Collected data

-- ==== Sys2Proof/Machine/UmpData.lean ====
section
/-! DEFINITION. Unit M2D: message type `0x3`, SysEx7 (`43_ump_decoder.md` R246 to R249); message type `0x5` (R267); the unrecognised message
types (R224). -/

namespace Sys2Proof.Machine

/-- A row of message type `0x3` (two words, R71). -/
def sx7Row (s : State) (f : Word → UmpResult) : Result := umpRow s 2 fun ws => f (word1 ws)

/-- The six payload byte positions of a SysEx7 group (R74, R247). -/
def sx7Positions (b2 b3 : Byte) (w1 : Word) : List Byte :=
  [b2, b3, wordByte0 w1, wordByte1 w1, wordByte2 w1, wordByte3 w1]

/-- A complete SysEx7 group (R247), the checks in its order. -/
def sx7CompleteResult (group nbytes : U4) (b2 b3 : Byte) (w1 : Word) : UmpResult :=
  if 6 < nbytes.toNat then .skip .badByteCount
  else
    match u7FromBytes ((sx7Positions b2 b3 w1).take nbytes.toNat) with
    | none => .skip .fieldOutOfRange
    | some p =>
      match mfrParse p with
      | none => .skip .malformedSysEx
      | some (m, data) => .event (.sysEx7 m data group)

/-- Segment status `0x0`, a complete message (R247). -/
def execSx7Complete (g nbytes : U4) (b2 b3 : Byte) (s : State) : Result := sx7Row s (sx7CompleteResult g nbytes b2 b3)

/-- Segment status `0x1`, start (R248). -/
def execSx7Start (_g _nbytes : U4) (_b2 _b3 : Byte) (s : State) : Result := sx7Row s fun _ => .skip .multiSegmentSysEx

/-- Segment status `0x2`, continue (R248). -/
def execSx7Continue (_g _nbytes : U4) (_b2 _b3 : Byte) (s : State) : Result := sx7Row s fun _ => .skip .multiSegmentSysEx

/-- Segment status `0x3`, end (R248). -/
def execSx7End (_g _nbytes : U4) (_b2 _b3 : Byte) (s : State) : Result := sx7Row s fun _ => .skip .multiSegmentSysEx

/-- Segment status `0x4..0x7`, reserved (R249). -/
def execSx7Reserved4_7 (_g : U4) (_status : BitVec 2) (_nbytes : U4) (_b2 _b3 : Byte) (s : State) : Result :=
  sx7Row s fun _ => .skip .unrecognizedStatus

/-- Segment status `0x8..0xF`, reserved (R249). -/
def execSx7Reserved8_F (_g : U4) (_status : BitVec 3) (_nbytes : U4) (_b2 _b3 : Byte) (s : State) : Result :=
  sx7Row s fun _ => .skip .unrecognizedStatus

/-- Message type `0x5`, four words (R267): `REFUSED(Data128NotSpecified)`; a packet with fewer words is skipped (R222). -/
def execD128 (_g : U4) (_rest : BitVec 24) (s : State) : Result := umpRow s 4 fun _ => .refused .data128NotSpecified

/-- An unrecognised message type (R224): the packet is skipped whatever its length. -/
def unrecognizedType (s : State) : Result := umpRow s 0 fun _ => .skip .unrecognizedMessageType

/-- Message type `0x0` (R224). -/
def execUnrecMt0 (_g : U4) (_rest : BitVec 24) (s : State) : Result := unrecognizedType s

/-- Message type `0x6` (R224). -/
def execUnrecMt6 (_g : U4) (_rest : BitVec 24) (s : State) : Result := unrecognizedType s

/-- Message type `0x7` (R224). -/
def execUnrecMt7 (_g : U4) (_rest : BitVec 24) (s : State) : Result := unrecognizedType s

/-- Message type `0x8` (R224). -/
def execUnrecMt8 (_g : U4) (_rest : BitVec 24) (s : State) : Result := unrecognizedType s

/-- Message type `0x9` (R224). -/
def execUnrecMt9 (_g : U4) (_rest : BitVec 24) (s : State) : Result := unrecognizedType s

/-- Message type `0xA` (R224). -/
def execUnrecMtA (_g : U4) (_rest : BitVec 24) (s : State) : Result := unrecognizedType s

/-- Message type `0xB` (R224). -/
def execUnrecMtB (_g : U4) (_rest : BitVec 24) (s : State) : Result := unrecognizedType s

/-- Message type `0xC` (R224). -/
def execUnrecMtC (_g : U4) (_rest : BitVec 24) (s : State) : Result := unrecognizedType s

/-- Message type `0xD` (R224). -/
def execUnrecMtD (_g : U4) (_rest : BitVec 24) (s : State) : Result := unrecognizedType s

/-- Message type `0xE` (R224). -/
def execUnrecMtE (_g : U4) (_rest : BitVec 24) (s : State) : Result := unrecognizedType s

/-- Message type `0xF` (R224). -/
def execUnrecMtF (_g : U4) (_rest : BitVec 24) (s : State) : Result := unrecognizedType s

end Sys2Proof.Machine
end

◆ WORK TASK
What lines in the records above include the string "multiSegmentSysEx"? Copy each one.

◆ REPLY TO THE TASK
def execSx7Start (_g _nbytes : U4) (_b2 _b3 : Byte) (s : State) : Result := sx7Row s fun _ => .skip .multiSegmentSysEx
def execSx7Continue (_g _nbytes : U4) (_b2 _b3 : Byte) (s : State) : Result := sx7Row s fun _ => .skip .multiSegmentSysEx
def execSx7End (_g _nbytes : U4) (_b2 _b3 : Byte) (s : State) : Result := sx7Row s fun _ => .skip .multiSegmentSysEx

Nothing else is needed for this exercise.